ODELAY: Un método a gran escala para la cuantificación multiparamétrica del crecimiento de la levadura

El objetivo general de ODELAY es medir los fenotipos de crecimiento de células individuales que se convierten en colonias de una manera de alto rendimiento. Este método puede ayudar a responder preguntas clave en microbiología, genética y biología de sistemas, como los efectos de las perturbaciones genéticas y las interacciones farmacológicas en los fenotipos de crecimiento de cualquier microorganismo formador de colonias. La principal ventaja de ODELAY es que permite al investigador observar y cuantificar directamente la heterogeneidad poblacional entre un gran número de individuos.

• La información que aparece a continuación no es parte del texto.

-- ==== Sys2Proof/Config.lean ====
section
/-! DEFINITION. The shared figures of Table 0-4 that the chapters' rules use. The manual leaves no value of a step open:
what it does not fix (how long a save takes, whether the written image reads back, which of two events of one
instant is taken first) comes with the command, so this file holds no free value. -/

namespace Sys2Proof.Config

/-- In-step tolerance, in ticks (R91). -/
def inStepTolerance : Nat := 2

/-- Drift tolerance, in ticks (R96). -/
def driftTolerance : Nat := 3

/-- Ticks from the order point to the modelled next local zero (R88). -/
def orderPointLead : Nat := 30

/-- Ticks from the order deadline to the modelled next local zero (R101). -/
def orderDeadlineLead : Nat := 5

/-- Ticks from the entry to STOPPING to the deadline of its RELEASE orders (R42, R109). -/
def releaseLife : Nat := 50

/-- Greatest queue value held, in vehicles (R72). -/
def queueLimit : Nat := 60

/-- Queue age at which a sample is stale (R72). -/
def sampleLife : Nat := 3

/-- Greatest value of a cycle accumulator (R77). -/
def countLimit : Nat := 65535

/-- Greatest ETA a notice is held at, in seconds (R116). -/
def etaLimit : Nat := 120

/-- Grace after the ETA tick, in ticks (R123). -/
def grace : Nat := 300

/-- Ticks by which a route entry's due tick leads its ETA tick (R126). -/
def routeLead : Nat := 100

/-- Ticks after a route entry's due tick at the end of which it is too late (R127). -/
def routeLateness : Nat := 100

/-- Ticks after a PREEMPT's delivery at the end of which it is refused (R128). -/
def refusalTime : Nat := 20

/-- Entries the request table holds (R114). -/
def tableSize : Nat := 24

/-- Records the event queue holds (R156). -/
def eventLimit : Nat := 32

/-- Records one READ_EVENTS removes at most (R157). -/
def readLimit : Nat := 8

/-- Entries the schedule table holds (R27). -/
def scheduleSize : Nat := 24

/-- Frames the receive queue holds (R146). -/
def receiveLimit : Nat := 4

/-- Entries one QUERY_REQUESTS reply carries at most (R151). -/
def requestPage : Nat := 7

/-- Consecutive failed exchanges that lose a link (R141). -/
def missLimit : Nat := 3

/-- Consecutive non-routine slots after which ROUTINE takes the slot (R139). -/
def nonRoutineLimit : Nat := 3

/-- Greatest number of ticks that the write of a save takes (R159). -/
def saveLimit : Nat := 30

/-- Ticks in one day (R32). -/
def dayTicks : Nat := 864000

/-- Ticks in one minute (R33). -/
def minuteTicks : Nat := 600

end Sys2Proof.Config
end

Antes de montar el molde de agar, limpie los moldes acrílicos con etanol al 70% y séquelos con aire forzado. Hay tres piezas inferiores y dos piezas verticales. Para comenzar el montaje del molde de agar, tome las tres piezas inferiores y múntelas de modo que las dos piezas idénticas se intercalen con la tercera pieza.

Use dos clips de carpeta pequeños para sujetar las piezas base a cada lado. Coloque los montantes en el molde asegurándose de que la curva láser esté colocada correctamente. Coloque un portaobjetos de vidrio limpio y seco en el molde y manténgalo en su lugar mientras coloca un segundo portaobjetos de vidrio en el otro lado.

Sujete el conjunto con un clip de encuadernación más grande. Sujete ambos portaobjetos con clips de carpeta más grandes, asegurándose de que cada clip de carpeta superior esté en contacto con el portaobjetos de vidrio superpuesto al acrílico. Antes de llenar el molde ensamblado con agar fundido, asegúrese de que los bordes estén sellados pipeteando unos 70 microlitros de medio de agar fundido a lo largo del lado interior del molde.

Llene el molde sin atrapar burbujas de aire en el interior pipeteando lentamente el agar fundido a lo largo del borde del molde. Una vez que se llene el molde, deje que se enfríe a unos 23 grados centígrados de temperatura ambiente durante 40-60 minutos. El siguiente paso es la separación del molde.

Comience quitando el clip de carpeta inferior. A continuación, retira la parte inferior del molde que consta de las tres piezas intercaladas. Sujete las diapositivas comprimiéndolas y luego retire los clips de carpeta con cuidado.

Coloque el molde en el borde de la mesa de trabajo de modo que el lado del molde con el punto azul quede hacia arriba. Coloque ambos pulgares debajo del acrílico y los dedos índices en la parte superior hacia el borde interior del molde y empuje lenta y cuidadosamente hacia arriba con los pulgares contra el molde como si girara el espaciador del molde alrededor de su borde inferior. Aplique una presión constante pero que aumente lentamente.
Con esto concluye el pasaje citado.